Looking in from the outside, the first problem is “key-man risk”. As with Prince Muhammad’s reign, Mr Son’s rule at the fund is absolute. If he views a startup as sufficiently world-changing, next to nothing will stop him betting big. His is by far the strongest voice on the Vision Fund’s three-member investment committee, which has the final say on what is bought. That is because the other two members are his employees. The PIF can veto investments only if they are for over $3bn.

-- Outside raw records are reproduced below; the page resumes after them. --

/-! ## Errors -/

/-- A report enters the log, a job fault stops issue, and the earliest one latches and leaves the module FAULTED (R36, R416, R418,
R424, R454, R455, R456, R458, R462, R463, R464). REPORT of a legal code and source: merged, it counts in its entry with the new time;
otherwise it takes the entry at WR, and with 1,024 entries unread the oldest is overwritten and counted. A job fault on a running or
paused module stops issue and waits for the latch; a contained one stops nothing; a notice, and a job fault that stops no job, sets
NOTICE. FIRST_FAULT_WINDOW latches the earliest of the module's own reports, or the fault that STOP carried, where the latch is free,
and keeps a held one; a module whose issue is stopped is FAULTED from then on. A job fault while a job starts stops it without a latch:
when the window closes the start ends and its module stays READY (that it does not latch is read from R456, log 45). -/
def Obligations.ReportsAreLoggedAndTheFirstLatches : Prop :=
  (∀ (s : State) (code source ctx time : Nat), s.mgmtUp = true → code < 65536 → 0 < codeClass code → codeClass code ≤ 0x14 →
    srcLegal source = true → ∃ t, exec (.report code source ctx time) s = .next t ∧
      (∀ i x, mergeTarget s.err code source time = some i → find? (logSlot i) s.err.log = some x →
        find? (logSlot i) t.err.log = some { x with count := satAdd 0xFFFFFFFF x.count 1, last := time } ∧ t.err.wr = s.err.wr) ∧
      (mergeTarget s.err code source time = none →
        find? (logSlot s.err.wr) t.err.log = some { code := code, source := source, first := time, last := time, ctx := ctx } ∧
        t.err.wr = (s.err.wr + 1) % 2048 ∧
        (s.err.unread = 1024 → t.err.rd = (s.err.rd + 1) % 2048 ∧ t.err.overwritten = satAdd 0xFFFF s.err.overwritten 1 ∧
          bitAt t.err.alert 3 = true) ∧
        (s.err.unread ≠ 1024 → t.err.rd = s.err.rd ∧ t.err.overwritten = s.err.overwritten)) ∧
      (disposition s code ctx = .jobFault → s.inState [.running, .paused] = true → t.err.stopIssue = true ∧
        t.err.window = s.err.window ++ [({ code := code, source := source, first := time, last := time, ctx := ctx }, none)] ∧
        t.err.windowAt = some (s.err.windowAt.getD s.board.time)) ∧
      (disposition s code ctx = .jobFault → s.inState [.running, .paused] = false → s.glb.jobStarting = true → alwaysFaults code = false →
        t.err.stopIssue = true ∧ t.err.window = s.err.window ∧
        t.err.quiet = s.err.quiet ++ [({ code := code, source := source, first := time, last := time, ctx := ctx }, none)] ∧
        t.err.windowAt = some (s.err.windowAt.getD s.board.time)) ∧
      (disposition s code ctx = .contained → t.err.stopIssue = s.err.stopIssue ∧ t.err.window = s.err.window) ∧
      (disposition s code ctx = .notice ∨ disposition s code ctx = .jobFault ∧ s.inState [.running, .paused] = false ∧ alwaysFaults code = false →
        bitAt t.err.alert 2 = true)) ∧
  (∀ (s : State) (w : Nat) (x : LogEnt) (dev : Option Nat), s.err.windowAt = some w → s.err.chosen.or (chosenOf s.err.quiet) = some (x, dev) →
    ∃ t, exec .firstFaultWindow s = .next t ∧ t.err.window = [] ∧ t.err.quiet = [] ∧ t.err.windowAt = none ∧
      (s.err.valid = false → s.err.window ≠ [] → t.err.valid = true ∧ t.err.code = x.code ∧ t.err.source = x.source ∧
        t.err.time = x.first ∧ t.err.ctx = x.ctx ∧
        t.err.remote = dev.isSome ∧ t.err.device = dev.getD s.drv.device ∧ bitAt t.err.alert 0 = true) ∧
      (s.err.valid = true ∨ s.err.window = [] → t.err.valid = s.err.valid ∧ t.err.code = s.err.code ∧ t.err.source = s.err.source ∧
        t.err.time = s.err.time) ∧
      (s.err.stopIssue = true → s.inState [.running, .paused] = true → t.glb.mstate = .faulted ∧ ∀ n ∈ s.openSessions,
        Sent (.notice n 0x02 s.glb.mstate.code ModState.faulted.code x.code (dev.getD s.drv.device) s.now 0 0 0) s t) ∧
      (s.glb.mstate = .ready → s.glb.jobStarting = true → (∀ y ∈ s.err.window ++ s.err.quiet, alwaysFaults y.1.code = false) →
        t.glb.mstate = .ready ∧ t.glb.jobStarting = false ∧ t.err.stopIssue = false)) ∧
  ∀ e : Err, (∃ y, (y, none) ∈ e.window) → ∃ x, e.chosen = some (x, none) ∧ (x, none) ∈ e.window ∧
    ∀ y, (y, none) ∈ e.window → x.first < y.first ∨ x.first = y.first ∧ x.source ≤ y.source

/-- Temperatures, the management controller, the reference clock, droops, overruns and mesh errors (R37, R41, R456, R457, R458, R459,
R460, R510, R512, R513, R527). THERMAL_TRIP drives THERMTRIP_N, keeps the report over the loss of the rails, and leaves no job, no
session, every port dark, and nothing of what the memory devices held (what lost memory reads as is the model's choice, log 142). A die
from 110 °C and an optical engine from 80 °C raise THERMAL, the management controller's three failures WATCHDOG, and each stops issue
on a running module. The reference clock lost raises WATCHDOG detail 0x05, in every power state; 100 µs later the islands are gated; on
its return they are clocked. SUPPLY_DROOP counts. EVENT_OVERRUN counts every loss and raises CDC_OVERRUN at the first since the flag
was cleared. A mesh flit is sent again up to three times, then CRC_EXHAUST is raised (which flit failed is free, log 48). What is
raised reaches the log, but for a contained report or a notice behind four of its island (a region's blocks count together) within 2
µs, which may be dropped and counted (free, log 141). -/
def Obligations.PhysicalEventsRaiseTheirFaults : Prop :=
  (∀ (s : State) (die temp : Nat), die < 4 → 125 ≤ temp → temp < 256 → s.board.powerGood = true → s.glb.mstate ≠ .off → s.glb.trip = none →
    ∃ t, exec (.thermalTrip die temp) s = .next t ∧ t.board.thermTrip = true ∧ t.glb.job = false ∧ t.pwr.state = 0 ∧
      (∃ x, t.glb.trip = some x ∧ x.code = faultCode 3 THERMAL 0x02 ∧ x.ctx = temp * 65536 + die) ∧
      (∀ p, p < 33 → (t.port p).st = 0) ∧ (∀ n, (t.sess n).isOpen = false) ∧ t.mem.data = [] ∧ t.upd.slots = [] ∧ t.eng.recs = [] ∧ (s.glb.mstate ≠ .faulted → t.err.stopIssue = true)) ∧
  (∀ (s : State), s.mgmtUp = true →
    (∀ die temp, die < 4 → 110 ≤ temp → temp < 256 → exec (.dieOvertemperature die temp) s =
      .next (raise s (faultCode 3 THERMAL 0x01) (srcRegion die) (temp * 65536 + die))) ∧
    (∀ port temp, port < 33 → 80 ≤ temp → temp < 256 → s.opticsOn = true → exec (.opticalEngineOvertemperature port temp) s =
      .next (raise s (faultCode 3 THERMAL 0x03) (srcPort port) (temp * 65536 + port))) ∧
    exec .firmwareWatchdog s = .next (raise s (faultCode 3 WATCHDOG 0x01) srcMgmt 0) ∧
    exec .lockstepDivergence s = .next (raise s (faultCode 3 WATCHDOG 0x03) srcMgmt 0) ∧
    exec .identityTimeout s = .next (raise s (faultCode 3 WATCHDOG 0x04) srcMgmt 0)) ∧
  (∀ (s : State) (code src ctx : Nat),
    let passed (u t : State) : Prop := ∃ r, t = reportAt { u with err := { u.err with recent := r } } code src ctx s.stamp
    (s.stamped.bufferFull code src ctx = false → passed s.stamped (raise s code src ctx)) ∧
    (s.stamped.bufferFull code src ctx = true → passed (takeFree s.stamped).2 (raise s code src ctx) ∨
      (raise s code src ctx).err.log = s.err.log ∧ (raise s code src ctx).err.dropped = satAdd 0xFFFF s.err.dropped 1 ∧
        bitAt (raise s code src ctx).err.alert 3 = true)) ∧
  (∀ (s : State) (cls d src ctx : Nat), cls = THERMAL ∨ cls = WATCHDOG → d < 256 → s.inState [.running, .paused] = true →
    (raise s (faultCode 3 cls d) src ctx).err.stopIssue = true) ∧
  (∀ s : State, (s.board.refRunning = true → ∃ t, exec .referenceClockLoss s = .next t ∧
      t.board = { s.board with refRunning := false, refLostAt := s.board.time } ∧
      (s.board.powerGood = true → s.glb.bootRom = false → s.inState [.ready, .running, .paused] = true → t.err.stopIssue = true)) ∧
    (s.board.refRunning = false → s.board.powerGood = true → ∃ t, exec .islandClockGate s = .next t ∧ t.board = { s.board with gated := true }) ∧
    (s.board.refRunning = false → ∃ t, exec .referenceClockReturn s = .next t ∧ t.glb = s.glb ∧
      t.board = { s.board with refRunning := true, gated := false })) ∧
  (∀ (s : State) (b : Nat), b < 256 → s.computeOn = true →
    ((s.blk b).excluded = false → ∃ t, exec (.supplyDroop b) s = .next t ∧
      t.blk b = { s.blk b with droop := satAdd max32 (s.blk b).droop 1 } ∧ ∀ c, c ≠ b → t.blk c = s.blk c) ∧
    ∃ t n, exec (.meshFlitCrcFail b) s = .next t ∧ (n = 1 ∨ n = (s.rgn (regionOf b)).meshTry + 1) ∧
      (n < 4 → (t.rgn (regionOf b)).meshTry = n ∧ (t.rgn (regionOf b)).meshResend = satAdd max32 (s.rgn (regionOf b)).meshResend 1 ∧
        bitAt (t.rgn (regionOf b)).sticky 5 = true ∧ t.err = s.err) ∧
      (4 ≤ n → ∃ u, t = raise u (faultCode 2 CRC_EXHAUST 0x10) (srcRegion (regionOf b)) b ∧ u.err = s.err ∧
        (u.rgn (regionOf b)).meshTry = 0)) ∧
  ∀ (s : State) (src line : Nat), srcLegal src = true → line / 8 = src / 4096 → line % 8 < cdcLines (src / 4096) →
    s.board.powerGood = true → s.srcPowered src = true → let x := s.cdcOf src (line % 8)
    ∃ t, exec (.eventOverrun src line) s = .next t ∧ t.cdcOf src (line % 8) = { flag := true, lost := satAdd 0xFFFF x.lost 1 } ∧
      (x.flag = true → t.err = s.err) ∧
      (x.flag = false → ∃ u, t = raise u (faultCode (srcLevel src) CDC_OVERRUN line) src line ∧ u.err = s.err) ∧
      t.eng.gapTotal = s.eng.gapTotal + (if line = 0x30 then 1 else 0) ∧ (line = 0x30 → t.eng.lost = true)
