@[simp] theorem State.writeDst_same {s₀ s : State} {fp : List Part} (c : Ctx) (vals : List Val) (big : List Bool) (h : Same fp s₀ s) (m_blocks : Part.blocks ∈ fp) (m_tensors : Part.tensors ∈ fp) (m_mem : Part.mem ∈ fp) (m_counters : Part.counters ∈ fp) : Same fp s₀ ((State.writeDst s c vals big).s) := by unfold State.writeDst; simp (maxDischargeDepth := 40) [h, m_blocks, m_tensors, m_mem, m_counters]

@[simp] theorem State.accBase_same {s₀ s : State} {fp : List Part} (c : Ctx) (h : Same fp s₀ s) (m_blocks : Part.blocks ∈ fp) (m_tensors : Part.tensors ∈ fp) (m_mem : Part.mem ∈ fp) (m_counters : Part.counters ∈ fp) : Same fp s₀ (State.accBase s c) := by unfold State.accBase; simp (maxDischargeDepth := 40) [h, m_blocks, m_tensors, m_mem, m_counters]

@[simp] theorem State.countAdds_same {s₀ s : State} {fp : List Part} (c : Ctx) (k : Nat) (per : Nat) (n : Nat) (h : Same fp s₀ s) (m_counters : Part.counters ∈ fp) : Same fp s₀ (State.countAdds s c k per n) := by unfold State.countAdds; simp (maxDischargeDepth := 40) [h, m_counters]

@[simp] theorem State.setSlot_same {s₀ s : State} {fp : List Part} (c : Ctx) (n : Nat) (v : Val) (h : Same fp s₀ s) (m_blocks : Part.blocks ∈ fp) : Same fp s₀ (State.setSlot s c n v) := by unfold State.setSlot; simp (maxDischargeDepth := 40) [h, m_blocks]

@[simp] theorem State.restorePlan_same {s₀ s : State} {fp : List Part} (p : PlanSave) (h : Same fp s₀ s) (m_blocks : Part.blocks ∈ fp) (m_tensors : Part.tensors ∈ fp) (m_mem : Part.mem ∈ fp) (m_counters : Part.counters ∈ fp) : Same fp s₀ (State.restorePlan s p) := by unfold State.restorePlan; simp (maxDischargeDepth := 40) [h, m_blocks, m_tensors, m_mem, m_counters]

@[simp] theorem State.beginStep_same {s₀ s : State} {fp : List Part} (b : Nat) (n : Nat) (h : Same fp s₀ s) (m_blocks : Part.blocks ∈ fp) (m_queues : Part.queues ∈ fp) (m_tensors : Part.tensors ∈ fp) : Same fp s₀ (State.beginStep s b n) := by unfold State.beginStep; simp +contextual (maxDischargeDepth := 40) [h, m_blocks, m_queues, m_tensors]

/-! ## DroverOps -/

@[simp] theorem State.post_same {s₀ s : State} {fp : List Part} (m : DMsg) (h : Same fp s₀ s) (m_ports : Part.ports ∈ fp) (m_counters : Part.counters ∈ fp) (m_out : Part.out ∈ fp) : Same fp s₀ (State.post s m) := by unfold State.post; simp (maxDischargeDepth := 40) [h, m_ports, m_counters, m_out]

@[simp] theorem State.flood_same {s₀ s : State} {fp : List Part} (ports : List Nat) (from' : Option Nat) (m : DMsg) (h : Same fp s₀ s) (m_ports : Part.ports ∈ fp) (m_counters : Part.counters ∈ fp) (m_out : Part.out ∈ fp) : Same fp s₀ (State.flood s ports from' m) := by unfold State.flood; simp (maxDischargeDepth := 40) [h, m_ports, m_counters, m_out]

@[simp] theorem State.dropBad_same {s₀ s : State} {fp : List Part} (port : Nat) (m : DMsg) (h : Same fp s₀ s) (m_flash : Part.flash ∈ fp) (m_regions : Part.regions ∈ fp) (m_drv : Part.drv ∈ fp) (m_err : Part.err ∈ fp) (m_trc : Part.trc ∈ fp) (m_counters : Part.counters ∈ fp) (m_fresh : Part.fresh ∈ fp) : Same fp s₀ (State.dropBad s port m) := by unfold State.dropBad; simp (maxDischargeDepth := 40) [h, m_flash, m_regions, m_drv, m_err, m_trc, m_counters, m_fresh]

The second worry is the potential for conflicts of interest between the Vision Fund and SoftBank, a giant conglomerate listed in Japan that Mr Son founded and still runs. In deals where the Vision Fund’s investment process takes too long, Mr Son has in the past used SoftBank’s balance-sheet to buy stakes in young companies which are in turn transferred to the Vision Fund. Often SoftBank makes a profit, as with Didi, a Chinese ride-sharing company, which it bought for $5.9bn in 2017 and will soon transfer to the Vision Fund for $6.8bn. Very occasionally SoftBank makes a loss.

SoftBank and the Vision Fund obey rules on investing and their fiduciary duties. The fund uses independent valuers, including big audit firms. And SoftBank has a big direct stake in the Vision Fund and thus an incentive to see it prosper. Nonetheless SoftBank has too much scope to manoeuvre unlisted investments in high-growth but loss-making firms. Worse is the scant disclosure on how investments are valued, or how much cash the Vision Fund’s firms are burning up.

You do not need artificial intelligence to conclude that Vision Funds 1 and 2 need better governance. Both need independent boards. Bringing in a heavyweight technology executive to test Mr Son’s convictions would lessen the risk of dud deals. Transfers between SoftBank and the Vision Funds should stop. Investors must be told how positions are valued.
The Vision Fund needs transparency

Mr Son’s empire has become too big to get by with patchy, amateur governance. It has about $300bn of equity and debt, and stakes in 70 or so prominent startups which could be damaged if one of their leading sponsors blows up. When Mr Son comes asking for more money, investors should make it clear that the time has come for his style to change.